Avril 2009. L'armée pakistanaise pilonne villes et villages dans la vallée de Swat, une région du nord-ouest du pays qui se trouve alors sous le contrôle d'insurgés talibans. L'offensive provoque une grave crise humanitaire, mais le gouvernement pakistanais finit par atteindre son objectif : les islamistes qui avaient imposé leur règne de terreur à la population locale sont évincés. La vie reprend son cours dans la vallée.

Août 2010. Les pluies de mousson exceptionnelles qui s'abattent sur le Pakistan inondent le cinquième du territoire de ce vaste pays. Plus de 700 000 maisons sont détruites, six millions de Pakistanais souffrent de faim et de soif, le choléra menace les régions sinistrées. Parmi elles, la vallée de Swat.

Qui vient en aide aux habitants de la vallée? Eh non, ce n'est pas le gouvernement pakistanais, qui se montre complètement dépassé par la crise. En revanche, les talibans y dépêchent leurs organisations caritatives pour monter des camps, nourrir et soigner la population éprouvée - et rivaliser, dans les opérations de secours, avec d'autres groupes islamistes.

L'inaction des autorités pakistanaises a même permis à ces groupes de se frayer un chemin vers d'autres régions inondées, là où on ne les avait pas vus jusqu'à maintenant.

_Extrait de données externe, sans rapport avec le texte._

/-- Everything an instruction can change, the control fields with their new values (R24, R45). -/
theorem exec_control {i : Instr} {s t : State} (h : exec i s = .next t) :
    t = { s with acc := t.acc, r := t.r, pc := t.pc, draws := t.draws,
                 c := if writesCarry i then t.c else s.c, pa := paAfter i s, stk := stkAfter i s, subf := subfAfter i s,
                 ie := ieAfter i s, ton := tonAfter i s, tf := tfAfter i s,
                 tmr := if loadsTmr i then t.tmr else s.tmr, halted := haltedAfter i s, snd := sndAfter i s,
                 ram := if storesAt10 i || storesAt32 i then t.ram else s.ram } := by
  cases i with
  | addAM10 | adcAM10 | subAM10 | sbcAM10 | movAM10 | movAM32 | andAM10 | orAM10 | xorAM10 =>
    simp only [exec] at h
    obtain ⟨_, hread⟩ := memRead_next h
    cases hread; rfl
  | movM10A | movM32A =>
    simp only [exec] at h
    obtain ⟨_, hwrite⟩ := memWrite_next h
    cases hwrite; rfl
  | incM10 | decM10 | incM32 | decM32 | andM10A | orM10A | xorM10A =>
    simp only [exec] at h
    obtain ⟨_, rfl⟩ := updateCell_next h
    rfl
  | readR4a | readfR4a =>
    obtain ⟨_, rfl⟩ := tableToR4_next h
    rfl
  | readMr0a | readfMr0a =>
    obtain ⟨_, rfl⟩ := tableToCell_next h
    rfl
  | daa => cases h; rw [decimalAdjust_frame]; rfl
  | ret | reti =>
    simp only [exec] at h
    obtain ⟨_, rfl⟩ := returnFrom_next h
    rfl
  | call addr =>
    obtain ⟨_, rfl⟩ := execCall_next h
    rfl
  -- All the others answer a next state whatever the state is, written out by their definitions.
  | _ => cases h; rfl

section
variable {i : Instr} {s t : State}

theorem exec_pa (h : exec i s = .next t) : t.pa = paAfter i s := congrArg State.pa (exec_control h)
theorem exec_stk (h : exec i s = .next t) : t.stk = stkAfter i s := congrArg State.stk (exec_control h)
theorem exec_subf (h : exec i s = .next t) : t.subf = subfAfter i s := congrArg State.subf (exec_control h)
theorem exec_ie (h : exec i s = .next t) : t.ie = ieAfter i s := congrArg State.ie (exec_control h)
theorem exec_ton (h : exec i s = .next t) : t.ton = tonAfter i s := congrArg State.ton (exec_control h)
theorem exec_tf (h : exec i s = .next t) : t.tf = tfAfter i s := congrArg State.tf (exec_control h)
theorem exec_halted (h : exec i s = .next t) : t.halted = haltedAfter i s := congrArg State.halted (exec_control h)
theorem exec_snd (h : exec i s = .next t) : t.snd = sndAfter i s := congrArg State.snd (exec_control h)
theorem exec_exf (h : exec i s = .next t) : t.exf = s.exf := by rw [exec_control h]
theorem exec_phase (h : exec i s = .next t) : t.phase = s.phase := by rw [exec_control h]
theorem exec_era (h : exec i s = .next t) : t.era = s.era := by rw [exec_control h]
theorem exec_chip (h : exec i s = .next t) : t.chip = s.chip := by rw [exec_control h]

theorem exec_c_of_not_writesCarry (h : exec i s = .next t) (hi : writesCarry i = false) : t.c = s.c := by
  simpa [hi] using congrArg State.c (exec_control h)

theorem exec_tmr_of_not_loadsTmr (h : exec i s = .next t) (hi : loadsTmr i = false) : t.tmr = s.tmr := by
  simpa [hi] using congrArg State.tmr (exec_control h)

theorem exec_ram_of_no_store (h : exec i s = .next t) (h10 : storesAt10 i = false) (h32 : storesAt32 i = false) :
    t.ram = s.ram := by
  simpa [h10, h32] using congrArg State.ram (exec_control h)

/-- What a store through R1,R0 does to RAM. -/
theorem exec_storesAt10 (h : exec i s = .next t) (hi : storesAt10 i = true) :
    ramExists (dp10 s).toNat = true ∧ ∃ v, t.ram = Memory.put s.ram (dp10 s).toNat v := by
  cases i with
  | movM10A =>
    simp only [exec] at h
    obtain ⟨ha, hwrite⟩ := memWrite_next h
    cases hwrite; exact ⟨ha, _, rfl⟩
  | incM10 | decM10 | andM10A | orM10A | xorM10A =>
    simp only [exec] at h
    obtain ⟨ha, rfl⟩ := updateCell_next h
    exact ⟨ha, _, rfl⟩
  | readMr0a | readfMr0a =>
    obtain ⟨ha, rfl⟩ := tableToCell_next h
    exact ⟨ha, _, rfl⟩
  | _ => cases hi

/-- What a store through R3,R2 does to RAM. -/
theorem exec_storesAt32 (h : exec i s = .next t) (hi : storesAt32 i = true) :
    ramExists (dp32 s).toNat = true ∧ ∃ v, t.ram = Memory.put s.ram (dp32 s).toNat v := by
  cases i with
  | movM32A =>
    simp only [exec] at h
    obtain ⟨ha, hwrite⟩ := memWrite_next h
    cases hwrite; exact ⟨ha, _, rfl⟩
  | incM32 | decM32 =>
    simp only [exec] at h
    obtain ⟨ha, rfl⟩ := updateCell_next h
    exact ⟨ha, _, rfl⟩
  | _ => cases hi

/-- Everything an instruction can do to RAM: nothing, or one write at a pointer, where the cell exists. -/
theorem exec_ram_cases (h : exec i s = .next t) :
    t.ram = s.ram ∨
    (storesAt10 i = true ∧ ramExists (dp10 s).toNat = true ∧ ∃ v, t.ram = Memory.put s.ram (dp10 s).toNat v) ∨
    (storesAt32 i = true ∧ ramExists (dp32 s).toNat = true ∧ ∃ v, t.ram = Memory.put s.ram (dp32 s).toNat v) := by
  cases h10 : storesAt10 i with
  | true => exact .inr (.inl ⟨rfl, exec_storesAt10 h h10⟩)
  | false =>
    cases h32 : storesAt32 i with
    | true => exact .inr (.inr ⟨rfl, exec_storesAt32 h h32⟩)
    | false => exact .inl (exec_ram_of_no_store h h10 h32)

end

/-- A cell beside the one address that RAM was written at reads as before. -/
theorem State.cell_of_ram_put {s t : State} {a b : DataAddr} {v : Nibble} (hram : t.ram = Memory.put s.ram a.toNat v)
    (hera : t.era = s.era) (hb : b ≠ a) : t.cell b = s.cell b := by
  have hn : b.toNat ≠ a.toNat := fun e => hb (BitVec.eq_of_toNat_eq e)
  simp only [State.cell, hram, hera, Memory.find_put_other _ _ _ _ hn]

/-- Settles O51: the equation for C and for PA. -/
theorem onlyListedInstructionsWriteCarry : Obligations.OnlyListedInstructionsWriteCarry := by
  intro i s t h
  refine ⟨exec_c_of_not_writesCarry h, fun hi => (exec_pa h).trans ?_⟩
  unfold paAfter
  split
  · exact absurd rfl hi
  · rfl

/-- Settles O52: RAM is as before or written at the pointer of the store form. -/
theorem storesGoOnlyThroughThePointers : Obligations.StoresGoOnlyThroughThePointers := by
  intro i s t h b hnot10 hnot32
  rcases exec_ram_cases h with hram | ⟨h10, _, v, hram⟩ | ⟨h32, _, v, hram⟩
  · simp only [State.cell, hram, exec_era h]
  · exact State.cell_of_ram_put hram (exec_era h) fun hb => hnot10 ⟨h10, hb⟩
  · exact State.cell_of_ram_put hram (exec_era h) fun hb => hnot32 ⟨h32, hb⟩

end Sys2Proof.Machine
end

section
/-! PROOFS. The invariant of the machine (20_memory.md R61, R66; 60_exceptions.md R251; 10_state.md R29, R30): each part of
a step keeps it, so every step does. -/

namespace Sys2Proof.Machine

theorem resetPulse_inv {s : State} (hrom : Memory.wf romExists s.rom = true) : (resetPulse s).Inv :=
  ⟨⟨Memory.wf_nil _, hrom⟩, Nat.mod_lt _ (Nat.two_pow_pos _), nofun, nofun⟩

/-- An event of the outside keeps the invariant: a reset pulse establishes it, any other event leaves what it speaks of. -/
theorem takeEvent_inv {s : State} (h : s.Inv) : (takeEvent s).Inv := by
  cases hreset : resetDue s with
  | true =>
    obtain ⟨⟨_, hrom⟩, _⟩ := h
    obtain ⟨rest, _, htake⟩ := takeEvent_of_resetDue hreset
    rw [htake]
    exact resetPulse_inv hrom
  | false =>
    rw [takeEvent_frame hreset]
    exact h

theorem interruptEntry_inv {s : State} (src : IntSource) (h : s.Inv) : (interruptEntry src s).Inv := by
  obtain ⟨hmem, hphase, _⟩ := h
  rw [interruptEntry_eq]
  exact ⟨hmem, hphase, fun _ => rfl, fun _ => rfl⟩

theorem exec_memoriesWf {i : Instr} {s t : State} (h : exec i s = .next t) (hs : s.MemoriesWf) : t.MemoriesWf := by
  obtain ⟨hram, hrom⟩ := hs
  refine ⟨?_, (exec_rom h).symm ▸ hrom⟩
  rcases exec_ram_cases h with e | ⟨_, ha, v, e⟩ | ⟨_, ha, v, e⟩ <;> rw [e]
  · exact hram
  · exact Memory.wf_put _ _ _ _ hram ha
  · exact Memory.wf_put _ _ _ _ hram ha

theorem exec_phaseBound {i : Instr} {s t : State} (h : exec i s = .next t) (hs : s.PhaseBound) : t.PhaseBound := by
  unfold State.PhaseBound
  rw [exec_phase h, exec_chip h]
  exact hs

/-- A CALL writes STK.pc and sets SUBF; a return clears SUBF; nothing else writes either. -/
theorem exec_stackOk {i : Instr} {s t : State} (h : exec i s = .next t) (hs : s.StackOk) : t.StackOk := by
  unfold State.StackOk
  rw [exec_stk h, exec_subf h]
  cases i with
  | call addr => exact ⟨fun _ => rfl, fun _ => rfl⟩
  | ret | reti => exact ⟨nofun, hs.2⟩
  | _ => exact hs

theorem exec_inv {i : Instr} {s t : State} (h : exec i s = .next t) (hs : s.Inv) : t.Inv := by
  obtain ⟨hmem, hphase, hstack⟩ := hs
  exact ⟨exec_memoriesWf h hmem, exec_phaseBound h hphase, exec_stackOk h hstack⟩

/-- R252 reduces the phase modulo 2^n. -/
theorem timerAfter_phaseBound {s : State} (cyc : Nat) (h : s.PhaseBound) : (timerAfter cyc s).PhaseBound := by
  unfold timerAfter
  split
  · rw [timerClocks_frame]
    exact Nat.mod_lt _ (Nat.two_pow_pos _)
  · exact h

theorem timerAfter_inv {s : State} (cyc : Nat) (h : s.Inv) : (timerAfter cyc s).Inv := by
  obtain ⟨hmem, hphase, hstack⟩ := h
  have hbound := timerAfter_phaseBound cyc hphase
  rw [timerAfter_frame] at hbound ⊢
  exact ⟨hmem, hbound, hstack⟩

theorem atBoundary_inv {s t : State} (h : atBoundary s = .next t) (hs : s.Inv) : t.Inv := by
  rcases atBoundary_next h with ⟨_, rfl⟩ | ⟨src, _, _, rfl⟩ | ⟨_, _, i, u, _, hexec, rfl⟩
  · exact hs
  · exact interruptEntry_inv src hs
  · exact timerAfter_inv i.cycles (exec_inv hexec hs)

/-- Settles O4: the event keeps the invariant, and so does whatever the boundary does after it. -/
theorem everyStepKeepsTheInvariant : Obligations.EveryStepKeepsTheInvariant := by
  intro s t hs h
  rcases step_next h with ⟨_, rfl⟩ | ⟨_, hboundary⟩
  · exact takeEvent_inv hs
  · exact atBoundary_inv hboundary (takeEvent_inv hs)

/-- Settles O3: State.reset lists no cell, stands at phase 0 and is in no subroutine. -/
theorem resetSatisfiesTheInvariant : Obligations.ResetSatisfiesTheInvariant :=
  ⟨⟨Memory.wf_nil _, Memory.wf_nil _⟩, Nat.two_pow_pos _, nofun, nofun⟩

/-- Settles O1: the reset list (R44) read off State.reset. -/
theorem resetGivesTheListedValues : Obligations.ResetGivesTheListedValues :=
  ⟨rfl, rfl, rfl, rfl, rfl, rfl, rfl, rfl, rfl, rfl, rfl⟩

Et ce n'est peut-être qu'un début.

«Profitant d'un soutien populaire accru et de la faiblesse du gouvernement, les combattants du djihad orchestrent leur retour non seulement dans les régions de Swat et de Malakand, mais aussi au Pendjab», prévoit le centre de recherche indien Institute for Defence Studies and Analysis (IDSA), dans une «anatomie des inondations» publiée la semaine dernière.

Cette «anatomie» dessine une vision extrêmement sombre pour l'avenir du Pakistan. Le gouvernement aura du mal à combattre des groupes porteurs d'une aide qu'il est lui-même incapable de fournir, prévoit l'auteur de l'analyse. Quant à l'armée pakistanaise, elle sera attelée à reconstruire les infrastructures endommagées et aura d'autres chats à fouetter. Peu à peu, les extrémistes pourraient se frayer un chemin jusqu'au pouvoir.

La plupart des experts ne partagent pas cette analyse pessimiste du sort qui guette, à moyen terme, ce grand pays chaotique, déchiré par des tensions internes et assis sur l'arme nucléaire. Mais tous s'entendent pour dire que le déluge qui dévaste le Pakistan gruge aussi le sol sous les pieds du gouvernement actuel.

«Un sac de riz n'égale pas un vote, la population n'est pas dupe», souligne Mariam Abou Zahab, spécialiste française du Pakistan. Elle n'en constate pas moins que les inondations profitent politiquement non seulement à la mouvance islamique, mais aussi à l'armée.

Chroniqueur pour le réputé journal The Dawn, Cyril Almeida a signé la semaine dernière une critique dévastatrice de la réaction d'Islamabad à la calamité qui frappe son pays. «Comment un gouvernement peut-il être mauvais d'une manière aussi maniaque, diabolique et catastrophique?», demande-t-il.

Joint au téléphone hier, il s'est montré inquiet de voir les talibans profiter du vide politique pour reprendre le contrôle de la vallée de Swat. Même s'il n'appréhende pas de crise politique grave à court terme, il s'attend à ce que les conséquences du déluge se fassent sentir pendant des années. Peu à peu, cela ajoutera forcément à l'instabilité du Pakistan. Or, dans ce pays, l'incertitude et l'instabilité créent des conditions favorables à des coups militaires, rappelle le journaliste.

D'un côté, la montée des islamistes. De l'autre, la perspective d'un coup d'État. Le gouvernement pakistanais peut-il encore sauver la mise? En théorie, oui, pense Cyril Almeida. Mais en pratique, il en doute. Car pour que le gouvernement actuel, arrivé au pouvoir en 2008, se transforme en une «machine administrative efficace», il faudrait rien de moins qu'un miracle. Comme cette denrée est plutôt rare dans ce coin de la planète, reste l'aide internationale qui, tout en sauvant des vies, peut aussi neutraliser les retombées politiques potentiellement explosives des inondations. Qui risquent de se faire sentir longtemps après le déluge.